Can't go around it, can't go over it have to go through it- hang on!!
Sadly this hurt is life school- you are not alone!
i should quickly mention - even though this deserves more than 'mentioning' - he has attempted suicide before. that's what i meant by mental health issues
Talking, writing, crying, that's what it's going to look like. Sort of like a newborn who sleeps, poops, cries- it's part of this- cry, talk, cry, etc. Those are big big issues- suicide stuff.
yep, that's what life has been for the past few days. talking, crying, writing, repeat. as an expert, i ask about the suicide stuff, because he blames all his unhappiness and hurt on me, and the force behind him wanting to end his life. i feel like a monster and wonder if i'm just the convenient person to blame
I have to run. We can continue this later. If you accept my answer we can continue to post on this question. I will check in with you later, does that sound okay? I want to support you during this time:) You can not take on the blame for that- that's much bigger than you!!

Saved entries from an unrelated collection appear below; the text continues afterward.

-- ==== Sys2Proof/Certificates/Slice0/Obligations.lean ====
section
/-! DEFINITION. The statements about the model. Each names the rules of the manual that it formalises. -/

open Sys2Proof Sys2Proof.Machine

/-! ### Encoding -/

/-- Decode and encode agree: the word of every well-formed instruction decodes to the instruction the word spells, with every
operand as it was (R60 to R70). -/
def Obligations.EncodedWordsDecode : Prop :=
  ∀ (i : Instr) (w : Word), i.wellFormed = true → encode i = some w → decode w = .ok (spelled i)

/-- Every word that decodes, decodes to a well-formed instruction whose encoding is that word: no two words mean the same
instruction, and no bit of a word is ignored (R61, R70). -/
def Obligations.DecodedWordsEncode : Prop :=
  ∀ (w : Word) (i : Instr), decode w = .ok i → i.wellFormed = true ∧ encode i = some w

/-- Words of R97, R94 to R96, R102 and R292 decode to the instructions they are printed beside. -/
def Obligations.PrintedWordsDecode : Prop :=
  decode 0x68000000#32 = .ok .nop ∧ decode 0x681E0001#32 = .ok (.jr 30) ∧ decode 0x68090002#32 = .ok (.hold 9) ∧
  decode 0x58070003#32 = .ok (.loop 7 3#16) ∧ decode 0x08200400#32 = .ok (.addi 1 0 0x400#16) ∧
  decode 0x305F0803#32 = .ok (.cset 2 31 1) ∧ decode 0x30422800#32 = .ok (.cbnd 2 2 5) ∧
  decode 0x30423001#32 = .ok (.cperm 2 2 6) ∧ decode 0x80626000#32 = .ok (.ldD 3 2 0#12) ∧
  decode 0x34420008#32 = .ok (.cincImm 2 2 8#16) ∧ decode 0x04841800#32 = .ok (.add 4 4 3) ∧
  decode 0x849F6FF0#32 = .ok (.stD 4 31 0xFF0#12) ∧ decode 0xF0000005#32 = .ok .halt ∧
  decode 0xD0074800#32 = .ok (.chkWp 7 0)

/-! ### The step -/

/-- A step runs the decoded instruction: where a live slot of a running partition comes to issue with an empty fetch buffer, the
four words at its PCC cursor are read from memory, and the step is `exec` of what the first of them decodes to, the context, the
word and its address standing in `cur` (R30, R70). -/
def Obligations.StepRunsTheWordInMemory : Prop :=
  ∀ (s : State) (t : Coord) (k : Side) (j : Fin 4) (rest : List Act) (q : Part) (i : Instr),
    s.agenda = .issue (.tile t k j) :: rest → s.partOf t = some q → q.form = .running →
    (s.tile t).lost = false → (s.tile t).starting k j = false → ((s.tile t).core k).frame = none → (s.tile t).damage = [] →
    let sl := (s.tile t).slot k j
    let pc := capCur sl.pcc.data
    let word (a : DWord) : Word := BitVec.ofNat 32 (Mem.readLE s.mem (tileAddr t a.toNat) 4)
    sl.live = true → sl.hold = none → sl.fbuf.words = [] → checkCap sl.pcc 0 4 pX = .ok pc → pc.toNat + 16 ≤ 0x8000 →
    decode (word pc) = .ok i →
    step s = exec i { (s.modTile t fun tl => tl.setSlot k j
        { sl with fbuf := ⟨pc, [⟨word pc, false⟩, ⟨word (pc + 4), false⟩, ⟨word (pc + 8), false⟩, ⟨word (pc + 12), false⟩]⟩ }) with
      agenda := rest, cur := some ⟨.tile t k j, word pc, pc, false⟩ }

/-- A slot whose fetch buffer holds the word at its PCC cursor issues the copy in the buffer, whatever memory holds by then
(R30). In iteration i ≥ 1 of a repeat frame the slot issues word j of the frame's buffer with its register fields renamed, and
the fetch buffer is left alone (R72, R118). -/
def Obligations.StepRunsTheBufferedWord : Prop :=
  (∀ (s : State) (t : Coord) (k : Side) (j : Fin 4) (rest : List Act) (q : Part) (w : Word) (ws : List FWord) (i : Instr),
    s.agenda = .issue (.tile t k j) :: rest → s.partOf t = some q → q.form = .running →
    (s.tile t).lost = false → (s.tile t).starting k j = false → ((s.tile t).core k).frame = none → (s.tile t).damage = [] →
    let sl := (s.tile t).slot k j
    let pc := capCur sl.pcc.data
    sl.live = true → sl.hold = none → sl.fbuf = ⟨pc, ⟨w, false⟩ :: ws⟩ → checkCap sl.pcc 0 4 pX = .ok pc →
    pc.toNat + 4 ≤ 0x8000 → decode w = .ok i →
    step s = exec i { (s.modTile t fun tl => tl.setSlot k j sl) with
      agenda := rest, cur := some ⟨.tile t k j, w, pc, false⟩ }) ∧
  ∀ (s : State) (t : Coord) (k : Side) (j : Fin 4) (rest : List Act) (q : Part) (f : Frame) (w : Word),
    s.agenda = .issue (.tile t k j) :: rest → s.partOf t = some q → q.form = .running →
    (s.tile t).lost = false → (s.tile t).starting k j = false → ((s.tile t).core k).frame = some f → (s.tile t).damage = [] →
    let sl := (s.tile t).slot k j
    let pc := capCur sl.pcc.data
    f.owner = j → f.i ≠ 0 → f.words[f.j]? = some ⟨w, false⟩ →
    sl.live = true → sl.hold = none → checkCap sl.pcc 0 4 pX = .ok pc → pc.toNat + 4 ≤ 0x8000 →
    let r := renameWord w f.i f.ds f.as f.bs f.es
    step s = exec (instrOf r) { s with agenda := rest, cur := some ⟨.tile t k j, r, pc, true⟩ }

/-- The other acts of a step: an event of the agenda is run by `exec`, a hub that runs issues the word of its fetch buffer, and
an empty agenda begins the next device cycle (R145, R149). -/
def Obligations.StepRunsTheAgenda : Prop :=
  (∀ (s : State) (i : Instr) (rest : List Act), s.agenda = .event i :: rest → step s = exec i { s with agenda := rest }) ∧
  (∀ (s : State), s.agenda = [] → step s = .next s.beginCycle ∧ s.beginCycle.rmt = (s.rmt + 1) % 2 ^ 64) ∧
  ∀ (s : State) (d h : Nat) (rest : List Act) (w : Word) (ws : List FWord) (i : Instr),
    s.agenda = .issue (.hub d h) :: rest → d < 16 → h < 64 → (s.hub d h).stopped = false → (s.hub d h).failed = false →
    (s.hub d h).wait = none → (s.hub d h).damage = [] →
    let sl := (s.hub d h).ctx
    let pc := capCur sl.pcc.data
    sl.live = true → sl.hold = none → sl.fbuf = ⟨pc, ⟨w, false⟩ :: ws⟩ → checkCap sl.pcc 0 4 pX = .ok pc →
    pc.toNat + 4 ≤ 0x40000 → decode w = .ok i →
    step s = exec i { (s.modHub d h fun hb => hb) with agenda := rest, cur := some ⟨.hub d h, w, pc, false⟩ }

/-! ### What stands before every instruction, and the machine as a whole -/

/-- The checks that stand before every instruction word in a tile, in their order: a core that the opcode table does not list, a queue
register outside an execute core, and c28 as a destination or c29 as a source raise ILLEGAL, also on a hub; an instruction that is not of
frame class ILLEGAL_IN_FRAME in a frame, a hub-level instruction PRIV (R12, R20, R70), and a word of the
exchange class in a compute phase SLIP_LATE with reason PHASE (R153). Of add, an empty load queue raises SLIP_EMPTY and a full
store queue SLIP_LATE, both with reason QUEUE (R12). A word that does not decode raises ILLEGAL wherever it issues, exactly
(R70). -/
def Obligations.ChecksBeforeAnInstruction : Prop :=
  (∀ (i : Instr) (s : State) (cx : Cx) (t : Coord) (k : Side) (j : Fin 4) (tl : Tile) (q : Part), At s cx → cx.wh = .tile t k j tl q →
    (isWord i = true →
      let core := (coresOf i).lists cx.kind = false ∧ hubLevel i = false
      let queue := (k = .access ∧ ∃ r ∈ (regUse i).all, r = 28 ∨ r = 29) ∨ (k = .execute ∧ ((regUse i).dst = some 28 ∨ 29 ∈ (regUse i).srcs))
      let frame := cx.frame = true ∧ frameClass i = false
      (core ∨ queue → Raises i cx s { code := 0x01 }) ∧
      (¬core → ¬queue → frame → Raises i cx s { code := 0x03 }) ∧
      (¬core → ¬queue → ¬frame → hubLevel i = true → Raises i cx s { code := 0x08 }) ∧
      (coreChecks cx i = .ok () → q.exchange cx.n = false → exchangeClass i = true → Raises i cx s { code := 0x10, reason := 0x04 })) ∧
    ∀ d b : RegNo, i = .add d 28 b → k = .execute → coreChecks cx i = .ok () → timetableChecks cx i = .ok () →
      (tl.lq = [] → Raises i cx s { code := 0x11, reason := 0x02 }) ∧
      (tl.lq ≠ [] → damageCheck cx i = .ok () → d = 29 → 8 ≤ tl.sqUsed → Raises i cx s { code := 0x10, reason := 0x02 })) ∧
  (∀ (i : Instr) (s : State) (cx : Cx) (die h : Nat) (hb : Hub), At s cx → cx.wh = .hub die h hb → isWord i = true →
    (((coresOf i).lists cx.kind = false ∧ hubLevel i = false) ∨ ∃ r ∈ (regUse i).all, r = 28 ∨ r = 29) → Raises i cx s { code := 0x01 }) ∧
  (∀ (w : Word) (e : Reject), decode w = .error e → instrOf w = .illegal w) ∧
  ∀ (w : Word) (s : State) (cx : Cx), At s cx → Raises (.illegal w) cx s { code := 0x01 }

/-- An exact fault has no effect but the fault's: in a tile the partition's record of the freeze gains one record with the
fault's code, reason and INFO, the place of the slot, the cycle, the PC and the word, the freeze is set with cause 1, and the
instruction is re-offered; the rest of that partition, every other partition, every byte of memory, every tile and hub, the ring,
the edge and everything else of the machine are as they were (R269, R273, R277, R278). On a hub the hub stops with the record and
posts its message, the messages of partitions that it holds go up, and an uncorrectable error is reported to the log; every other
hub, the partitions, the tiles, memory, the ring and the edge are as they were (R282, R333). -/
def Obligations.FaultsAreExact : Prop :=
  ∀ (s : State) (cx : Cx) (f : Flt),
    let u := raiseExact cx f s
    u.mem = s.mem ∧ u.full = s.full ∧ u.qtags = s.qtags ∧ u.tiles = s.tiles ∧
    (∀ t k j tl q, cx.wh = .tile t k j tl q → { u with parts := s.parts, cur := s.cur } = s ∧ u.hubs = s.hubs ∧
      (∀ n, n ≠ q.pid → u.part n = s.part n) ∧ ∀ p, s.part q.pid = some p →
      let r : FRec :=
        { code := f.code, reason := f.reason, who := (if k = .execute then 1 else 0) + 2 * j.val, kind := 0, x := t.x, y := t.y,
          cyc := cx.n, pc := cx.pc.toNat % 2 ^ 32, word := cx.word.toNat, info := f.info % 2 ^ 64 }
      ∃ p', u.part q.pid = some p' ∧ p'.faults = p.faults ++ [r] ∧ p'.freezing = true ∧ 1 ∈ p'.causes ∧
        p'.reoffer = p.reoffer ++ [(t, k, j)] ∧ p'.ss = p.ss ∧ p'.p = p.p ∧
        { p' with faults := p.faults, freezing := p.freezing, causes := p.causes, cause := p.cause, reoffer := p.reoffer } = p) ∧
    ∀ d h hb, cx.wh = .hub d h hb → u.parts = s.parts ∧ (u.hub d h).stopped = true ∧ (u.hub d h).hfr.code = f.code ∧
      (u.hub d h).hfr.pc = cx.pc.toNat % 2 ^ 32 ∧ (u.hub d h).ctx = (s.hub d h).ctx ∧
      { u with hubs := s.hubs, messages := s.messages, ticket := s.ticket, inputs := s.inputs, freeCount := s.freeCount,
               cur := s.cur } = s ∧
      (d < 16 → h < 64 → ∀ d' h', d' < 16 → h' < 64 → (d', h') ≠ (d, h) → u.hub d' h' = s.hub d' h') ∧
      ∃ m ∈ u.messages, m.origin = true ∧ m.loc = d + 16 * h ∧ m.code = f.code ∧ m.reason = f.reason ∧ m.first = (u.hub d h).hfr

He's the one who has to take the reins and heal that "broken leg"- you can not heal it for him.
that is very true - thank you for saying that. i will let you go. thank you once again for all your help, Jean.
None of us are that powerful to make someone kill them self- of course loved ones take that on- but now way!
no way your fault I mean
thank you so much
Glad to help
Check in with you later ok?
ok sounds great
thank you so much Jean
You are so welcome
Thank you so much for your kind words, Jean. That's exactly how I'm feeling - although I'm feeling a little better after your reassurance that my partner's struggles with suicide is something that' much bigger than just me. He often says that our struggles and fights lead him to such drastic feelings. It always makes me feel like a horrible, monstrous person.
I know that we both struggle with improving ourselves, and I'm doing the best I can for myself at the moment, but I really do think he has mental health issues that he's not addressing, and the longer they get ignored, the more they'll bleed into relationships. Our talk today really gave me this insight.
Thank you so much for being there for me, and for your amazing support.